Document Design states on page 38:
But, as designers, our feelings about what looks "good" may not match the users' feelings. Rather than relying on feelings, a master designer should be able to explain what works and why. Theory is an attempt to provide those explanations—ultimately, to discover and convey fundamental principles of the human experience that can be applied to new design situations.
This is important; it means that design must have transmittable practices and principles to be intelligible and not the result of random or unknowable acts of genius. Theories give us such frameworks. They help us understand how documents function so that we can analyze and construct them competently.
The book offers three theoretical categories:
- Visual perception theories provide biological and psychological explanations of how humans experience the world through their senses—particularly vision. The book provides four subcategories under this head:
- Neurophysiology examines how organisms respond to sensory data through their nervous systems.
- Gestalt theory operates at a broader scale than neurophysiological explanations by asserting that humans don't just see elements such as colors and outlines but whole objects that connect with concepts.
- Constructivism examines how human minds create events and situations through the assembly fragmentary sensory data.

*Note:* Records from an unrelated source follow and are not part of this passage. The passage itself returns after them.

-- ==== Sys2Proof/Laws/KeepTarget.lean ====
section
/-! SUPPORT. Each operation of Machine/Target.lean keeps the device sound and leaves its test access port. -/

namespace Sys2Proof.Machine

variable {j : Jtag} {c : Chip}

theorem Chip.evqMask_holds {x0} (h : Chip.Holds j c) : Chip.Holds j (Chip.evqMask x0 c) := by
  unfold Chip.evqMask
  extract_lets v0
  refine Chip.ibiIfRisen_holds ?_
  refine Chip.set_holds ?_
  exact h

theorem Chip.evqClrLost_holds (h : Chip.Holds j c) : Chip.Holds j (Chip.evqClrLost c) := by
  unfold Chip.evqClrLost
  refine Chip.clear_holds ?_
  exact h

theorem Chip.evqFlush_holds (h : Chip.Holds j c) : Chip.Holds j (Chip.evqFlush c) :=
  Chip.evqOverflow_holds (Chip.holds_gen h rfl id id id (fun _ => Nat.zero_le _) id id id id id id id)

theorem Chip.evqCtl_holds {x0} (h : Chip.Holds j c) : Chip.Holds j (Chip.evqCtl x0 c) := by
  unfold Chip.evqCtl
  extract_lets v0
  have w1 : Chip.Holds j v0 := by
    unfold v0
    refine Chip.holds_ite (fun p2 => ?_) (fun p2 => ?_)
    · refine Chip.evqClrLost_holds ?_
      exact h
    · exact h
  clear_value v0
  refine Chip.holds_ite (fun p3 => ?_) (fun p3 => ?_)
  · refine Chip.evqFlush_holds ?_
    exact w1
  · exact w1

theorem Chip.chCntClr_holds {x0} (h : Chip.Holds j c) : Chip.Holds j (Chip.chCntClr x0 c) := by
  unfold Chip.chCntClr
  extract_lets v0
  have w1 : Chip.Holds j v0 := by
    unfold v0
    refine Chip.holds_ite (fun p2 => ?_) (fun p2 => ?_)
    · refine Chip.clear_holds ?_
      exact h
    · exact h
  clear_value v0
  refine Chip.holds_ite (fun p3 => ?_) (fun p3 => ?_)
  · refine Chip.clear_holds ?_
    exact w1
  · exact w1

theorem Chip.wrrWrite_holds {x0} (h : Chip.Holds j c) : Chip.Holds j (Chip.wrrWrite x0 c).2 := by
  unfold Chip.wrrWrite
  refine Chip.holds_ite_snd (fun p0 => ?_) (fun p0 => ?_)
  · refine Chip.holds_pair ?_
    exact h
  · extract_lets v1 v2 v3
    have w4 : Chip.Holds j v1 := by
      unfold v1
      refine Chip.set_holds ?_
      refine Chip.set_holds ?_
      refine Chip.set_holds ?_
      refine Chip.set_holds ?_
      exact h
    clear_value v1
    have w5 : Chip.Holds j v3 := by
      unfold v3
      refine Chip.holds_mk rfl rfl rfl rfl rfl rfl rfl rfl rfl rfl rfl rfl ?_
      exact w4
    clear_value v3
    refine Chip.holds_ite_snd (fun p6 => ?_) (fun p6 => ?_)
    · refine Chip.holds_pair ?_
      exact w4
    · refine Chip.holds_pair ?_
      refine Chip.set_holds ?_
      refine Chip.set_holds ?_
      exact w5

theorem Chip.niCntClr_holds {x0 x1} (h : Chip.Holds j c) : Chip.Holds j (Chip.niCntClr x0 x1 c) := by
  unfold Chip.niCntClr
  extract_lets v0 v1
  have w2 : Chip.Holds j v0 := by
    unfold v0
    refine Chip.holds_ite (fun p3 => ?_) (fun p3 => ?_)
    · refine Chip.clear_holds ?_
      exact h
    · exact h
  clear_value v0
  have w4 : Chip.Holds j v1 := by
    unfold v1
    refine Chip.holds_ite (fun p5 => ?_) (fun p5 => ?_)
    · refine Chip.clear_holds ?_
      exact w2
    · exact w2
  clear_value v1
  refine Chip.holds_ite (fun p6 => ?_) (fun p6 => ?_)
  · refine Chip.clear_holds ?_
    exact w4
  · exact w4

theorem Chip.niCtlWrite_holds {x0 x1} (h : Chip.Holds j c) : Chip.Holds j (Chip.niCtlWrite x0 x1 c).2 := by
  unfold Chip.niCtlWrite
  refine Chip.holds_ite_snd (fun p0 => ?_) (fun p0 => ?_)
  · refine Chip.holds_pair ?_
    exact h
  · refine Chip.holds_pair ?_
    refine Chip.set_holds ?_
    refine Chip.set_holds ?_
    refine Chip.set_holds ?_
    exact h

theorem Chip.readHalf_holds {x0 x1} (h : Chip.Holds j c) : Chip.Holds j (Chip.readHalf x0 x1 c).2 := by
  unfold Chip.readHalf
  split
  · refine Chip.holds_pair ?_
    exact h
  · refine Chip.holds_ite_snd (fun p5 => ?_) (fun p5 => ?_)
    · refine Chip.upageSelf_holds ?_
      exact h
    · refine Chip.holds_ite_snd (fun p6 => ?_) (fun p6 => ?_)
      · refine Chip.holds_pair ?_
        exact h
      · refine Chip.holds_ite_snd (fun p7 => ?_) (fun p7 => ?_)
        · extract_lets v8
          refine Chip.holds_pair ?_
          unfold v8
          refine Chip.spPop_holds ?_
          exact h
        · refine Chip.holds_ite_snd (fun p9 => ?_) (fun p9 => ?_)
          · refine Chip.holds_pair ?_
            refine Chip.freeNext_holds ?_
            exact h
          · refine Chip.holds_pair ?_
            exact h

theorem Chip.readWide_holds {x0 x1} (h : Chip.Holds j c) : Chip.Holds j (Chip.readWide x0 x1 c).2 := by
  unfold Chip.readWide
  extract_lets v0
  refine Chip.holds_ite_snd (fun p1 => ?_) (fun p1 => ?_)
  · unfold v0
    refine Chip.holds_pair ?_
    refine Chip.tsPortRead_holds ?_
    exact h
  · refine Chip.holds_ite_snd (fun p2 => ?_) (fun p2 => ?_)
    · unfold v0
      refine Chip.holds_pair ?_
      refine Chip.tsPop_holds ?_
      exact h
    · refine Chip.holds_ite_snd (fun p3 => ?_) (fun p3 => ?_)
      · unfold v0
        refine Chip.holds_pair ?_
        refine Chip.fatPortLo_holds ?_
        exact h
      · refine Chip.holds_ite_snd (fun p4 => ?_) (fun p4 => ?_)
        · unfold v0
          refine Chip.holds_pair ?_
          refine Chip.fatPortHi_holds ?_
          exact h
        · unfold v0
          refine Chip.holds_pair ?_
          refine Chip.holds_pair ?_
          exact h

- Ecological perception posits that humans aren't separate, autonomous observers of the world. They know things through their relationships to ourselves and each other.

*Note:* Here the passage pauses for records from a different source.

-- ==== Sys2Proof/Laws/KeepChanterSys.lean ====
section
/-! SUPPORT. Each operation of Machine/ChanterSys.lean keeps the device sound and leaves its test access port. -/

namespace Sys2Proof.Machine

variable {j : Jtag} {c : Chip}

theorem cmdSysNop_holds {x0 x1} (h : Chip.Holds j c) : Chip.Holds j (Cmd.run cmdSysNop x0 x1 c) := by
  dsimp -zeta only [cmdSysNop, Cmd.plain]
  dsimp only []
  refine Chip.ok_holds ?_
  exact h

theorem cmdSysIdentify_holds {x0 x1} (h : Chip.Holds j c) : Chip.Holds j (Cmd.run cmdSysIdentify x0 x1 c) := by
  dsimp -zeta only [cmdSysIdentify, Cmd.plain]
  dsimp only []
  refine Chip.ok_holds ?_
  exact h

theorem cmdSysStatus_holds {x0 x1} (h : Chip.Holds j c) : Chip.Holds j (Cmd.run cmdSysStatus x0 x1 c) := by
  dsimp -zeta only [cmdSysStatus, Cmd.plain]
  dsimp only []
  refine Chip.ok_holds ?_
  exact h

theorem Chip.accessBegin_holds {x0 x1 x2} (h : Chip.Holds j c) : Chip.Holds j (Chip.accessBegin x0 x1 x2 c) := by
  unfold Chip.accessBegin
  extract_lets v0 v1 v2
  refine Chip.accessPump_holds ?_
  refine Chip.holds_mk rfl rfl rfl rfl rfl rfl rfl rfl rfl rfl rfl rfl ?_
  exact h

theorem cmdSysPeek_holds {x0 x1} (h : Chip.Holds j c) : Chip.Holds j (Cmd.run cmdSysPeek x0 x1 c) := by
  dsimp -zeta only [cmdSysPeek, Cmd.plain]
  refine Chip.accessBegin_holds ?_
  exact h

theorem cmdSysPoke_holds {x0 x1} (h : Chip.Holds j c) : Chip.Holds j (Cmd.run cmdSysPoke x0 x1 c) := by
  dsimp -zeta only [cmdSysPoke, Cmd.plain]
  dsimp only []
  refine Chip.accessBegin_holds ?_
  exact h

theorem Chip.restart_holds (h : Chip.Holds j c) : Chip.Holds j (Chip.restart c) := by
  unfold Chip.restart
  refine Chip.holds_mk rfl rfl rfl rfl rfl rfl rfl rfl rfl rfl rfl rfl ?_
  exact h

theorem Chip.restartEnd_holds {x0} (h : Chip.Holds j c) : Chip.Holds j (Chip.restartEnd x0 c) := by
  unfold Chip.restartEnd
  extract_lets v0
  refine Chip.finish1_holds ?_
  exact h

theorem Chip.restartDone_holds (h : Chip.Holds j c) : Chip.Holds j (Chip.restartDone c) := by
  unfold Chip.restartDone
  refine Chip.holds_ite (fun p0 => ?_) (fun p0 => ?_)
  · exact h
  · extract_lets v1 v2 v3 v4
    have w5 : Chip.Holds j v4 := by
      unfold v4
      refine Chip.holds_mk rfl rfl rfl rfl rfl rfl rfl rfl rfl rfl rfl rfl ?_
      exact h
    clear_value v4
    refine Chip.raiseIf_holds ?_
    refine Chip.forAll_holds ?_ ?_
    · intro y6
      intro y7
      intro y8
      refine Chip.restartEnd_holds ?_
      exact y8
    · exact w5

theorem Chip.watchdogBite_holds (h : Chip.Holds j c) : Chip.Holds j (Chip.watchdogBite c) := by
  unfold Chip.watchdogBite
  refine Chip.holds_ite (fun p0 => ?_) (fun p0 => ?_)
  · refine Chip.restart_holds ?_
    refine Chip.holds_mk rfl rfl rfl rfl rfl rfl rfl rfl rfl rfl rfl rfl ?_
    exact h
  · exact h

theorem Chip.resetStart_holds {x0 x1} (h : Chip.Holds j c) : Chip.Holds j (Chip.resetStart x0 x1 c) := by
  unfold Chip.resetStart
  extract_lets v0 v1 v2 v3
  refine Chip.holds_ite (fun p4 => ?_) (fun p4 => ?_)
  · refine Chip.ok_holds ?_
    refine Chip.holds_mk rfl rfl rfl rfl rfl rfl rfl rfl rfl rfl rfl rfl ?_
    exact h
  · refine Chip.holds_ite (fun p5 => ?_) (fun p5 => ?_)
    · refine Chip.restart_holds ?_
      refine Chip.setSlot_holds ?_
      exact h
    · refine Chip.holds_ite (fun p6 => ?_) (fun p6 => ?_)
      · refine Chip.fail_holds ?_
        exact h
      · refine Chip.targetReset_holds ?_
        refine Chip.endAll_holds ?_
        refine Chip.interim_holds ?_
        exact h

theorem cmdSysReset_holds {x0 x1} (h : Chip.Holds j c) : Chip.Holds j (Cmd.run cmdSysReset x0 x1 c) := by
  dsimp -zeta only [cmdSysReset, Cmd.plain]
  dsimp only []
  refine Chip.resetStart_holds ?_
  exact h

theorem Chip.resetEffect_holds (h : Chip.Holds j c) : Chip.Holds j (Chip.resetEffect c) := by
  unfold Chip.resetEffect
  refine Chip.holds_ite (fun p0 => ?_) (fun p0 => ?_)
  · refine Chip.warmReset_holds ?_
    refine Chip.tie_holds ?_
    exact h
  · exact h

theorem Chip.stopCfg_holds {x0} (h : Chip.Holds j c) : Chip.Holds j (Chip.stopCfg x0 c) := by
  unfold Chip.stopCfg
  extract_lets v0 v1 v2 v3 v4 v5 v6 v7
  have w8 : Chip.Holds j v4 := by
    unfold v4
    refine Chip.holds_mk rfl rfl rfl rfl rfl rfl rfl rfl rfl rfl rfl rfl ?_
    exact h
  have w9 : Chip.Holds j v5 := by
    unfold v5
    refine Chip.forAll_holds ?_ ?_
    · intro y10
      intro y11
      intro y12
      refine Chip.pageReply_holds ?_
      exact y12
    · exact w8
  have w13 : Chip.Holds j v6 := by
    unfold v6
    split
    · refine Chip.holds_ite (fun p17 => ?_) (fun p17 => ?_)
      · refine Chip.pageReply_holds ?_
        refine Chip.pageOver_holds ?_
        refine Chip.pageAbandon_holds ?_
        exact w9
      · exact w9
    · exact w9
  have w20 : Chip.Holds j v7 := by
    unfold v7
    refine Chip.holds_ite (fun p21 => ?_) (fun p21 => ?_)
    · refine Chip.loadFail_holds ?_
      exact w13
    · exact w13
  clear_value v7
  refine Chip.pageSettle_holds ?_
  exact w20

theorem Chip.stopMem_holds {x0} (h : Chip.Holds j c) : Chip.Holds j (Chip.stopMem x0 c) := by
  unfold Chip.stopMem
  extract_lets v0 v1 v2 v3
  have w4 : Chip.Holds j v1 := by
    unfold v1
    refine Chip.holds_mk rfl rfl rfl rfl rfl rfl rfl rfl rfl rfl rfl rfl ?_
    exact h
  clear_value v1
  refine Chip.holds_ite (fun p5 => ?_) (fun p5 => ?_)
  · refine Chip.set_holds ?_
    refine Chip.holds_mk rfl rfl rfl rfl rfl rfl rfl rfl rfl rfl rfl rfl ?_
    exact w4
  · exact w4

theorem Chip.stopPe_holds {x0} (h : Chip.Holds j c) : Chip.Holds j (Chip.stopPe x0 c) := by
  unfold Chip.stopPe
  extract_lets v0
  have w1 : Chip.Holds j v0 := by
    unfold v0
    refine Chip.forAll_holds ?_ ?_
    · intro y2
      intro y3
      intro y4
      refine Chip.holds_ite (fun p5 => ?_) (fun p5 => ?_)
      · refine Chip.withdrawStart_holds ?_
        exact y4
      · exact y4
    · exact h
  clear_value v0
  refine Chip.forAll_holds ?_ ?_
  · intro y6
    intro y7
    intro y8
    refine Chip.holds_ite (fun p9 => ?_) (fun p9 => ?_)
    · refine Chip.setEng_holds ?_
      exact y8
    · exact y8
  · exact w1

theorem Chip.stopRd_holds {x0} (h : Chip.Holds j c) : Chip.Holds j (Chip.stopRd x0 c) := by
  unfold Chip.stopRd
  refine Chip.forAll_holds ?_ ?_
  · intro y0
    intro y1
    intro y2
    refine Chip.holds_ite (fun p3 => ?_) (fun p3 => ?_)
    · refine Chip.setUnit_holds ?_
      exact y2
    · exact y2
  · exact h

theorem Chip.stopCap_holds {x0} (h : Chip.Holds j c) : Chip.Holds j (Chip.stopCap x0 c) := by
  unfold Chip.stopCap
  extract_lets v0 v1 v2
  have w3 : Chip.Holds j v2 := by
    unfold v2
    refine Chip.holds_mk rfl rfl rfl rfl rfl rfl rfl rfl rfl rfl rfl rfl ?_
    exact h
  refine Chip.holds_ite (fun p4 => ?_) (fun p4 => ?_)
  · refine Chip.raeAbort_holds ?_
    exact w3
  · exact w3

theorem Chip.stopDma_holds {x0} (h : Chip.Holds j c) : Chip.Holds j (Chip.stopDma x0 c) := by
  unfold Chip.stopDma
  split
  · refine Chip.dmaAbort_holds ?_
    exact h
  · refine Chip.holds_mk rfl rfl rfl rfl rfl rfl rfl rfl rfl rfl rfl rfl ?_
    exact h

theorem Chip.stopWw_holds {x0} (h : Chip.Holds j c) : Chip.Holds j (Chip.stopWw x0 c) := by
  unfold Chip.stopWw
  refine Chip.holds_mk rfl rfl rfl rfl rfl rfl rfl rfl rfl rfl rfl rfl ?_
  exact h

theorem Chip.stopTest_holds {x0 x1} (h : Chip.Holds j c) : Chip.Holds j (Chip.stopTest x0 x1 c) := by
  unfold Chip.stopTest
  extract_lets v0 v1
  refine Chip.holds_mk rfl rfl rfl rfl rfl rfl rfl rfl rfl rfl rfl rfl ?_
  exact h

theorem Chip.stopPwr_holds {x0} (h : Chip.Holds j c) : Chip.Holds j (Chip.stopPwr x0 c) := by
  unfold Chip.stopPwr
  extract_lets v0 v1 v2 v3
  have w4 : Chip.Holds j v1 := by
    unfold v1
    refine Chip.holds_mk rfl rfl rfl rfl rfl rfl rfl rfl rfl rfl rfl rfl ?_
    exact h
  clear_value v1
  have w5 : Chip.Holds j v2 := by
    unfold v2
    refine Chip.nvsReads_holds ?_
    exact w4
  clear_value v2
  refine Chip.holds_ite (fun p6 => ?_) (fun p6 => ?_)
  · refine Chip.domOpen_holds ?_
    exact w5
  · exact w5

theorem Chip.stopSys_holds {x0} (h : Chip.Holds j c) : Chip.Holds j (Chip.stopSys x0 c) := by
  unfold Chip.stopSys
  extract_lets v0 v1
  have w2 : Chip.Holds j v1 := by
    unfold v1
    refine Chip.holds_mk rfl rfl rfl rfl rfl rfl rfl rfl rfl rfl rfl rfl ?_
    exact h
  clear_value v1
  refine Chip.holds_ite (fun p3 => ?_) (fun p3 => ?_)
  · refine Chip.stopPwr_holds ?_
    exact w2
  · exact w2

theorem Chip.stopCmd_holds {x0 x1} (h : Chip.Holds j c) : Chip.Holds j (Chip.stopCmd x0 x1 c) := by
  unfold Chip.stopCmd
  split
  · refine Chip.stopSys_holds ?_
    exact h
  · refine Chip.stopCfg_holds ?_
    exact h
  · refine Chip.stopMem_holds ?_
    exact h
  · refine Chip.stopPe_holds ?_
    exact h
  · refine Chip.stopRd_holds ?_
    exact h
  · refine Chip.stopCap_holds ?_
    exact h
  · refine Chip.stopDma_holds ?_
    exact h
  · refine Chip.stopTest_holds ?_
    refine Chip.stopWw_holds ?_
    exact h
  · refine Chip.stopPwr_holds ?_
    exact h
  · refine Chip.stopTest_holds ?_
    exact h
  · exact h

theorem Chip.abortOf_holds {x0 x1} (h : Chip.Holds j c) : Chip.Holds j (Chip.abortOf x0 x1 c) := by
  unfold Chip.abortOf
  refine Chip.holds_ite (fun p0 => ?_) (fun p0 => ?_)
  · refine Chip.fail_holds ?_
    exact h
  · refine Chip.holds_ite (fun p1 => ?_) (fun p1 => ?_)
    · refine Chip.fail_holds ?_
      exact h
    · extract_lets v2 v3
      have w4 : Chip.Holds j v2 := by
        unfold v2
        refine Chip.setSlot_holds ?_
        exact h
      clear_value v2
      have w5 : Chip.Holds j v3 := by
        unfold v3
        refine Chip.stopCmd_holds ?_
        exact w4
      clear_value v3
      refine Chip.holds_ite (fun p6 => ?_) (fun p6 => ?_)
      · exact w4
      · refine Chip.holds_ite (fun p7 => ?_) (fun p7 => ?_)
        · refine Chip.fail_holds ?_
          exact w4
        · refine Chip.holds_ite (fun p8 => ?_) (fun p8 => ?_)
          · exact w5
          · refine Chip.fail_holds ?_
            exact w5

theorem Chip.abortStart_holds {x0 x1} (h : Chip.Holds j c) : Chip.Holds j (Chip.abortStart x0 x1 c) := by
  unfold Chip.abortStart
  extract_lets v0 v1
  generalize v1 = u2
  split
  · refine Chip.fail_holds ?_
    exact h
  · refine Chip.abortOf_holds ?_
    exact h

theorem cmdSysAbort_holds {x0 x1} (h : Chip.Holds j c) : Chip.Holds j (Cmd.run cmdSysAbort x0 x1 c) := by
  dsimp -zeta only [cmdSysAbort, Cmd.plain]
  dsimp only []
  refine Chip.abortStart_holds ?_
  exact h

theorem Chip.eventRead_holds {x0 x1} (h : Chip.Holds j c) : Chip.Holds j (Chip.eventRead x0 x1 c) := by
  unfold Chip.eventRead
  extract_lets n es v d
  refine Chip.finish_holds (Chip.holds_ite (fun _ => h) (fun _ => Chip.evqOverflow_holds ?_))
  refine Chip.holds_gen h rfl id id id (fun he => ?_) id id id id id id id
  rw [List.length_drop]
  exact Nat.le_trans (Nat.sub_le _ _) he

theorem cmdSysEventRead_holds {x0 x1} (h : Chip.Holds j c) : Chip.Holds j (Cmd.run cmdSysEventRead x0 x1 c) := by
  dsimp -zeta only [cmdSysEventRead, Cmd.plain]
  dsimp only []
  refine Chip.eventRead_holds ?_
  exact h

theorem cmdSysEventMask_holds {x0 x1} (h : Chip.Holds j c) : Chip.Holds j (Cmd.run cmdSysEventMask x0 x1 c) := by
  dsimp -zeta only [cmdSysEventMask, Cmd.plain]
  extract_lets v0
  have w1 : Chip.Holds j v0 := by
    unfold v0
    refine Chip.evqMask_holds ?_
    exact h
  clear_value v0
  refine Chip.ok_holds ?_
  exact w1

theorem cmdSysNotice_holds {x0 x1} (h : Chip.Holds j c) : Chip.Holds j (Cmd.run cmdSysNotice x0 x1 c) := by
  dsimp -zeta only [cmdSysNotice, Cmd.plain]
  refine Chip.ok_holds ?_
  refine Chip.holds_mk rfl rfl rfl rfl rfl rfl rfl rfl rfl rfl rfl rfl ?_
  exact h

theorem cmdSysFwInfo_holds {x0 x1} (h : Chip.Holds j c) : Chip.Holds j (Cmd.run cmdSysFwInfo x0 x1 c) := by
  dsimp -zeta only [cmdSysFwInfo, Cmd.plain]
  dsimp only []
  refine Chip.ok_holds ?_
  exact h

theorem Chip.fwBegin_holds {x0 x1} (h : Chip.Holds j c) : Chip.Holds j (Chip.fwBegin x0 x1 c) := by
  unfold Chip.fwBegin
  extract_lets v0 v1 v2
  refine Chip.nvsWrite_holds ?_
  refine Chip.holds_mk rfl rfl rfl rfl rfl rfl rfl rfl rfl rfl rfl rfl ?_
  exact h

theorem cmdSysFwBegin_holds {x0 x1} (h : Chip.Holds j c) : Chip.Holds j (Cmd.run cmdSysFwBegin x0 x1 c) := by
  dsimp -zeta only [cmdSysFwBegin, Cmd.plain]
  dsimp only []
  refine Chip.fwBegin_holds ?_
  exact h

theorem Chip.fwData_holds {x0 x1} (h : Chip.Holds j c) : Chip.Holds j (Chip.fwData x0 x1 c) := by
  unfold Chip.fwData
  split
  · refine Chip.fail_holds ?_
    exact h
  · refine Chip.holds_ite (fun p5 => ?_) (fun p5 => ?_)
    · refine Chip.fail_holds ?_
      exact h
    · refine Chip.ok_holds ?_
      refine Chip.holds_mk rfl rfl rfl rfl rfl rfl rfl rfl rfl rfl rfl rfl ?_
      exact h

theorem cmdSysFwData_holds {x0 x1} (h : Chip.Holds j c) : Chip.Holds j (Cmd.run cmdSysFwData x0 x1 c) := by
  dsimp -zeta only [cmdSysFwData, Cmd.plain]
  dsimp only []
  refine Chip.fwData_holds ?_
  exact h

theorem Chip.fwCommit_holds {x0} (h : Chip.Holds j c) : Chip.Holds j (Chip.fwCommit x0 c) := by
  unfold Chip.fwCommit
  split
  · refine Chip.fail_holds ?_
    exact h
  · extract_lets v5 v6 v7
    have w8 : Chip.Holds j v7 := by
      unfold v7
      refine Chip.interim_holds ?_
      refine Chip.holds_mk rfl rfl rfl rfl rfl rfl rfl rfl rfl rfl rfl rfl ?_
      exact h
    clear_value v7
    split
    · refine Chip.fail_holds ?_
      exact w8
    · refine Chip.recWrite_holds ?_
      refine Chip.setSlot_holds ?_
      exact w8

theorem cmdSysFwCommit_holds {x0 x1} (h : Chip.Holds j c) : Chip.Holds j (Cmd.run cmdSysFwCommit x0 x1 c) := by
  dsimp -zeta only [cmdSysFwCommit, Cmd.plain]
  dsimp only []
  refine Chip.fwCommit_holds ?_
  exact h

theorem Chip.commitDone_holds (h : Chip.Holds j c) : Chip.Holds j (Chip.commitDone c) := by
  unfold Chip.commitDone
  split
  · exact h
  · extract_lets v7 v8 v9 v10 v11 v12 v13
    have w14 : Chip.Holds j v8 := by
      unfold v8
      refine Chip.holds_mk rfl rfl rfl rfl rfl rfl rfl rfl rfl rfl rfl rfl ?_
      exact h
    clear_value v8
    have w15 : Chip.Holds j v11 := by
      unfold v11
      refine Chip.raise_holds ?_
      exact w14
    clear_value v11
    have w16 : Chip.Holds j v12 := by
      unfold v12
      refine Chip.ok_holds ?_
      exact w15
    clear_value v12
    refine Chip.holds_ite (fun p17 => ?_) (fun p17 => ?_)
    · refine Chip.enterBoot_holds ?_
      exact w16
    · refine Chip.holds_ite (fun p18 => ?_) (fun p18 => ?_)
      · refine Chip.restart_holds ?_
        refine Chip.holds_mk rfl rfl rfl rfl rfl rfl rfl rfl rfl rfl rfl rfl ?_
        exact w16
      · exact w16

end Sys2Proof.Machine
end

- Visual culture theories examine how we ascribe meaning to things beyond our pure biological sensing of them. The book parses this topic into three parts
- Visual language asserts that visual marks and symbols (such as a stop sign) accrue conventional cultural meanings.
- Intercultural communication examines how visual elements communicate various meaning in different cultural contexts.

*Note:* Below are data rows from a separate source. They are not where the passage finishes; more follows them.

@[simp] theorem Chip.jtag_probeReply {serial uid path ports} : (c.probeReply serial uid path ports).jtag = c.jtag := by
  unfold Chip.probeReply
  split <;> simp

@[simp] theorem Chip.jtag_pathWrite {h rr what} : (c.pathWrite h rr what).jtag = c.jtag := by
  unfold Chip.pathWrite
  split <;> simp [-Chip.set_jtag]

@[simp] theorem Chip.jtag_wwPump : c.wwPump.jtag = c.jtag := by
  refine Chip.forAll_jtag fun e d => ?_
  split
  · rfl
  · extract_lets q
    split
    · rfl
    · next h =>
      have hd := Chip.jtag_niIssue h
      exact hd

@[simp] theorem Chip.jtag_proxy {p h rr q} : (c.proxy p h rr q).jtag = c.jtag := by simp [Chip.proxy]

@[simp] theorem Chip.jtag_proxyAnswer {p src ni idx ep rr hops cls r word data} :
    (c.proxyAnswer p src ni idx ep rr hops cls r word data).jtag = c.jtag := by
  simp [Chip.proxyAnswer]

@[simp] theorem Chip.jtag_tbFollow {own err} : (c.tbFollow own err).jtag = c.jtag := by simp [Chip.tbFollow]

@[simp] theorem Chip.jtag_timeCode {p time echo at'} : (c.timeCode p time echo at').jtag = c.jtag := by simp [Chip.timeCode]

@[simp] theorem Chip.jtag_syncIn {at'} : (c.syncIn at').jtag = c.jtag := by simp [Chip.syncIn]

@[simp] theorem Chip.jtag_tbLock : c.tbLock.jtag = c.jtag := by simp [Chip.tbLock]

@[simp] theorem Chip.jtag_tbLost : c.tbLost.jtag = c.jtag := by simp [Chip.tbLost]

@[simp] theorem Chip.jtag_timeCodes : c.timeCodes.jtag = c.jtag := by simp [Chip.timeCodes, -Chip.emit_jtag]

@[simp] theorem Chip.jtag_syncOut : c.syncOut.jtag = c.jtag := by simp [Chip.syncOut]

@[simp] theorem Chip.jtag_holdAnn {src tick hold} : (c.holdAnn src tick hold).jtag = c.jtag := by
  unfold Chip.holdAnn
  split <;> simp

@[simp] theorem Chip.jtag_xgFault : c.xgFault.jtag = c.jtag := by
  unfold Chip.xgFault
  split <;> simp

@[simp] theorem Chip.jtag_routeWrite {b d v} : (c.routeWrite b d v).2.jtag = c.jtag := by simp [Chip.routeWrite]

@[simp] theorem Chip.jtag_tbCtlWrite {v} : (c.tbCtlWrite v).2.jtag = c.jtag := by simp [Chip.tbCtlWrite]

@[simp] theorem Chip.jtag_wpCtlWrite {p v} : (c.wpCtlWrite p v).jtag = c.jtag := by simp [Chip.wpCtlWrite]

@[simp] theorem Chip.jtag_wwCntClr {v} : (c.wwCntClr v).jtag = c.jtag := by simp [Chip.wwCntClr]

@[simp] theorem Chip.jtag_wpCntClr {p v} : (c.wpCntClr p v).jtag = c.jtag := by simp [Chip.wpCntClr]

@[simp] theorem jtag_cmdWwStatus {id pl} : (cmdWwStatus.run id pl c).jtag = c.jtag := by simp [cmdWwStatus, Cmd.plain]

@[simp] theorem jtag_cmdWwDiscover {id pl} : (cmdWwDiscover.run id pl c).jtag = c.jtag := by simp [cmdWwDiscover, Cmd.plain]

- Semiotics inquires into signs, or the connection between a signifier (the visual icon) and the signified (the associated concept).
- Visual rhetoric is the application of visual perception and visual culture theories toward particular ends.
- Persuasion, directly influencing an audience to take a particular action or hold a specific position, is one aspect of visual rhetoric.
- User-centered design operates differently than one-way persuasion by acknowledging that agents (designers, clients, users, etc.) all have legitimate needs and agendas that should be balanced for the most effective outcome.